Your goal: Please retype the records below exactly, from the first line down to and including the line with "α) (h : FMap.wfFrom".

───── Supplied entries

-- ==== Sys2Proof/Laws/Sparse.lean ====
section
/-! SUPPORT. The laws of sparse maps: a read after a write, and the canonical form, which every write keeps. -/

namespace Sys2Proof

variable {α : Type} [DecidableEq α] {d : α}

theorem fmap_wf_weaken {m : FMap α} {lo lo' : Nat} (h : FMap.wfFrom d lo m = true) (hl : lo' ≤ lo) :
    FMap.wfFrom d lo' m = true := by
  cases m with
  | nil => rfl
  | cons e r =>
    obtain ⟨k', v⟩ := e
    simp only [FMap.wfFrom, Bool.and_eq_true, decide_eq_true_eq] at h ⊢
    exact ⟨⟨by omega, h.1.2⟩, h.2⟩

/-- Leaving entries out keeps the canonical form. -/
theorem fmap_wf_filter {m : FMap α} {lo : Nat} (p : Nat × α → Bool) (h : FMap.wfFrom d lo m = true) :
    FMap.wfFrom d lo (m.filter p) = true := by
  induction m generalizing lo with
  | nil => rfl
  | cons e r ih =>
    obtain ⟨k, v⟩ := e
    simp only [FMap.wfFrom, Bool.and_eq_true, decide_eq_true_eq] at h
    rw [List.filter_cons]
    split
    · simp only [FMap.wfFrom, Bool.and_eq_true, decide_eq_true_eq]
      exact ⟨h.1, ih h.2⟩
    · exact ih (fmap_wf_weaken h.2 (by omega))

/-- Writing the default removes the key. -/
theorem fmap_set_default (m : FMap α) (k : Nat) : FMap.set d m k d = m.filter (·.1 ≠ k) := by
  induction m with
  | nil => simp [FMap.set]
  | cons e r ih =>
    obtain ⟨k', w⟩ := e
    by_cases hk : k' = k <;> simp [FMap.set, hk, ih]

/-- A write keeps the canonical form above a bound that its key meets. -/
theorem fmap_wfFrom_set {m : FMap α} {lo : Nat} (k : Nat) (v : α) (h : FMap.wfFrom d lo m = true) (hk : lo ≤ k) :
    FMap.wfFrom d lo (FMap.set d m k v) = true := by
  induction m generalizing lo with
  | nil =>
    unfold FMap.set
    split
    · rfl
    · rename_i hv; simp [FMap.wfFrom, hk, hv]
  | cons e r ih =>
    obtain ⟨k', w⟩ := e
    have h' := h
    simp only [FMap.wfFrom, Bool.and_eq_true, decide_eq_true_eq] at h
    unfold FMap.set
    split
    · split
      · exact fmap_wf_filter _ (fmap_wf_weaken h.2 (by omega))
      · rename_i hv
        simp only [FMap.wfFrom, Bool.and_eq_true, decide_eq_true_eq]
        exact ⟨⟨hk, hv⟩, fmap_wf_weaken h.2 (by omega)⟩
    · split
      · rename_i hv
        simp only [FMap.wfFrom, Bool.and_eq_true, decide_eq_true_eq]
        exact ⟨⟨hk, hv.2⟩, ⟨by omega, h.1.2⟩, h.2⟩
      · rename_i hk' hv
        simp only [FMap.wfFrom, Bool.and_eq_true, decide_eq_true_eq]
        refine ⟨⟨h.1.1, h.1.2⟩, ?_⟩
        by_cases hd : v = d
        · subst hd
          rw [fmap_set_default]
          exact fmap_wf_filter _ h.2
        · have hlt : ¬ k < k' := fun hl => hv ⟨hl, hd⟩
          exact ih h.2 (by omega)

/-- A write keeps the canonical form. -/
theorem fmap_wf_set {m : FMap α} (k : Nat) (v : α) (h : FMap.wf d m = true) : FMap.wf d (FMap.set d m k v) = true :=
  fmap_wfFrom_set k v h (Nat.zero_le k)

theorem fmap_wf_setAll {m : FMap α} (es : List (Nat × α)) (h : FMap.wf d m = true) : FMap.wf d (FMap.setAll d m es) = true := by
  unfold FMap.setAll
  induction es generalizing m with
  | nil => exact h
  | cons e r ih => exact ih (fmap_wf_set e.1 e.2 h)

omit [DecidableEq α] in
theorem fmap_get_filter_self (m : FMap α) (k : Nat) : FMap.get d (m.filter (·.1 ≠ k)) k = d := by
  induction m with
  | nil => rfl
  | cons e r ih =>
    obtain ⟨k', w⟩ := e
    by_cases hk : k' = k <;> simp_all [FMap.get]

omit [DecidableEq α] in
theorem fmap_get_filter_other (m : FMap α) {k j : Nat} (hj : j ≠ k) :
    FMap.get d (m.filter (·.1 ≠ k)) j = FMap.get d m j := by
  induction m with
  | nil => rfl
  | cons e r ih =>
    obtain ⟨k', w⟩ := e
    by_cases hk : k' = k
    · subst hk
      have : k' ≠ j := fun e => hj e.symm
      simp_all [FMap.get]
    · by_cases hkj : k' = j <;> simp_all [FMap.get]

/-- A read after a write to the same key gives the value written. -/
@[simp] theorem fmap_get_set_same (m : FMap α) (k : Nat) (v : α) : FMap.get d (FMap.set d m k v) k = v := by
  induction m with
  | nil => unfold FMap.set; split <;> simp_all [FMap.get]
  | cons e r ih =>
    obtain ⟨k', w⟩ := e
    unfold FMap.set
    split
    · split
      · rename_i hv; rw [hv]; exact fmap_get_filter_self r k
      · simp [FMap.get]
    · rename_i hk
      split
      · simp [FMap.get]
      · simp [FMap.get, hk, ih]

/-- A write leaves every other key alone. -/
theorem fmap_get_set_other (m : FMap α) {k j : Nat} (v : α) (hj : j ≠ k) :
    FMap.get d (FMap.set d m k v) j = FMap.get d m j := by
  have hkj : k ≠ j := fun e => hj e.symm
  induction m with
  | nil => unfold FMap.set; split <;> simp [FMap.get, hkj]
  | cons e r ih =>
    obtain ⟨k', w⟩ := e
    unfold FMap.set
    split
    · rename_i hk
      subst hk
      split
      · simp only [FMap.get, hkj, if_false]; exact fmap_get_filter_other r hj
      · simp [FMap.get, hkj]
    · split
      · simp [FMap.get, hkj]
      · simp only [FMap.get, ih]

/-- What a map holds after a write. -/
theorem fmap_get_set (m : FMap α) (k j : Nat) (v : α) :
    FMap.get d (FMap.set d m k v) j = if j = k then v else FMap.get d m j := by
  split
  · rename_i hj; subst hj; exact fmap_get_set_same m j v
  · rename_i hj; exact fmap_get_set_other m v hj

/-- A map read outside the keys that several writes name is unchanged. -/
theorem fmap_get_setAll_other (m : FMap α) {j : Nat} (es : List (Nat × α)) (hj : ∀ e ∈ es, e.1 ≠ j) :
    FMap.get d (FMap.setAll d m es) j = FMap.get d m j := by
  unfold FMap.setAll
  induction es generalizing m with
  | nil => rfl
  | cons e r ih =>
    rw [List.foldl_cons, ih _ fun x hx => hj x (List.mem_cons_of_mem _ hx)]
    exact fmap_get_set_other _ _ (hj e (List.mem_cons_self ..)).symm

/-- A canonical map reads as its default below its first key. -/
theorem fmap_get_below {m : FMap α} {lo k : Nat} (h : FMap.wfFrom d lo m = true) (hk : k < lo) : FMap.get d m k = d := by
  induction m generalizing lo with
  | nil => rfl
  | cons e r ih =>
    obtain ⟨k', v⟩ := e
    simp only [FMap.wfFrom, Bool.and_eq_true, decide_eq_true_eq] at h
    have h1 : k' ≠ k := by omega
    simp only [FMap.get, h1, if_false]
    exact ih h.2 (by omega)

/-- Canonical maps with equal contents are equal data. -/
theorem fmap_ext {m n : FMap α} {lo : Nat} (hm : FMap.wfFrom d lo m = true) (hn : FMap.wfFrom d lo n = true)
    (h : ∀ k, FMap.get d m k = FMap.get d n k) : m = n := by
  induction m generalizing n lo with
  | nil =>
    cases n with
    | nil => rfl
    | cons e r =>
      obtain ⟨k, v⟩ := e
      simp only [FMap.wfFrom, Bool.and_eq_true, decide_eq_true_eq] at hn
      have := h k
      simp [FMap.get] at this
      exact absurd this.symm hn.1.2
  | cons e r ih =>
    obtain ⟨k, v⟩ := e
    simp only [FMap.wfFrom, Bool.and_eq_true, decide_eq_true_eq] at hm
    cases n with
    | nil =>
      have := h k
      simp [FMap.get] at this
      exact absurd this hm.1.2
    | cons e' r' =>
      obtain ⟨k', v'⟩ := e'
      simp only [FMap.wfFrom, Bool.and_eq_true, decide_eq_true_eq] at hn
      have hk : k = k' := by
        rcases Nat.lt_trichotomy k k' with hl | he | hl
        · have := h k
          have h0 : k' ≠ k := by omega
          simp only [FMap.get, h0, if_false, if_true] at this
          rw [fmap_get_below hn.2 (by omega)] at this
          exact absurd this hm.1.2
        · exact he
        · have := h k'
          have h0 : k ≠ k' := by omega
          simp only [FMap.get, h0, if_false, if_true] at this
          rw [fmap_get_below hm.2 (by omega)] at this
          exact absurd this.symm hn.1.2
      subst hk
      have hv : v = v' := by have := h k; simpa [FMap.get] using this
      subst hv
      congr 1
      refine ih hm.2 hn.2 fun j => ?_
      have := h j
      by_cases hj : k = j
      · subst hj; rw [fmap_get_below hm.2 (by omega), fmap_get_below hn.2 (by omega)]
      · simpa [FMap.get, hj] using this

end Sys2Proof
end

──────────

Output for this task:
-- ==== Sys2Proof/Laws/Sparse.lean ====
section
/-! SUPPORT. The laws of sparse maps: a read after a write, and the canonical form, which every write keeps. -/

namespace Sys2Proof

variable {α : Type} [DecidableEq α] {d : α}

theorem fmap_wf_weaken {m : FMap α} {lo lo' : Nat} (h : FMap.wfFrom d lo m = true) (hl : lo' ≤ lo) :
    FMap.wfFrom d lo' m = true := by
  cases m with
  | nil => rfl
  | cons e r =>
    obtain ⟨k', v⟩ := e
    simp only [FMap.wfFrom, Bool.and_eq_true, decide_eq_true_eq] at h ⊢
    exact ⟨⟨by omega, h.1.2⟩, h.2⟩

/-- Leaving entries out keeps the canonical form. -/
theorem fmap_wf_filter {m : FMap α} {lo : Nat} (p : Nat × α → Bool) (h : FMap.wfFrom d lo m = true) :
    FMap.wfFrom d lo (m.filter p) = true := by
  induction m generalizing lo with
  | nil => rfl
  | cons e r ih =>
    obtain ⟨k, v⟩ := e
    simp only [FMap.wfFrom, Bool.and_eq_true, decide_eq_true_eq] at h
    rw [List.filter_cons]
    split
    · simp only [FMap.wfFrom, Bool.and_eq_true, decide_eq_true_eq]
      exact ⟨h.1, ih h.2⟩
    · exact ih (fmap_wf_weaken h.2 (by omega))

/-- Writing the default removes the key. -/
theorem fmap_set_default (m : FMap α) (k : Nat) : FMap.set d m k d = m.filter (·.1 ≠ k) := by
  induction m with
  | nil => simp [FMap.set]
  | cons e r ih =>
    obtain ⟨k', w⟩ := e
    by_cases hk : k' = k <;> simp [FMap.set, hk, ih]

/-- A write keeps the canonical form above a bound that its key meets. -/
theorem fmap_wfFrom_set {m : FMap α} {lo : Nat} (k : Nat) (v : α) (h : FMap.wfFrom d lo m = true) (hk : lo ≤ k) :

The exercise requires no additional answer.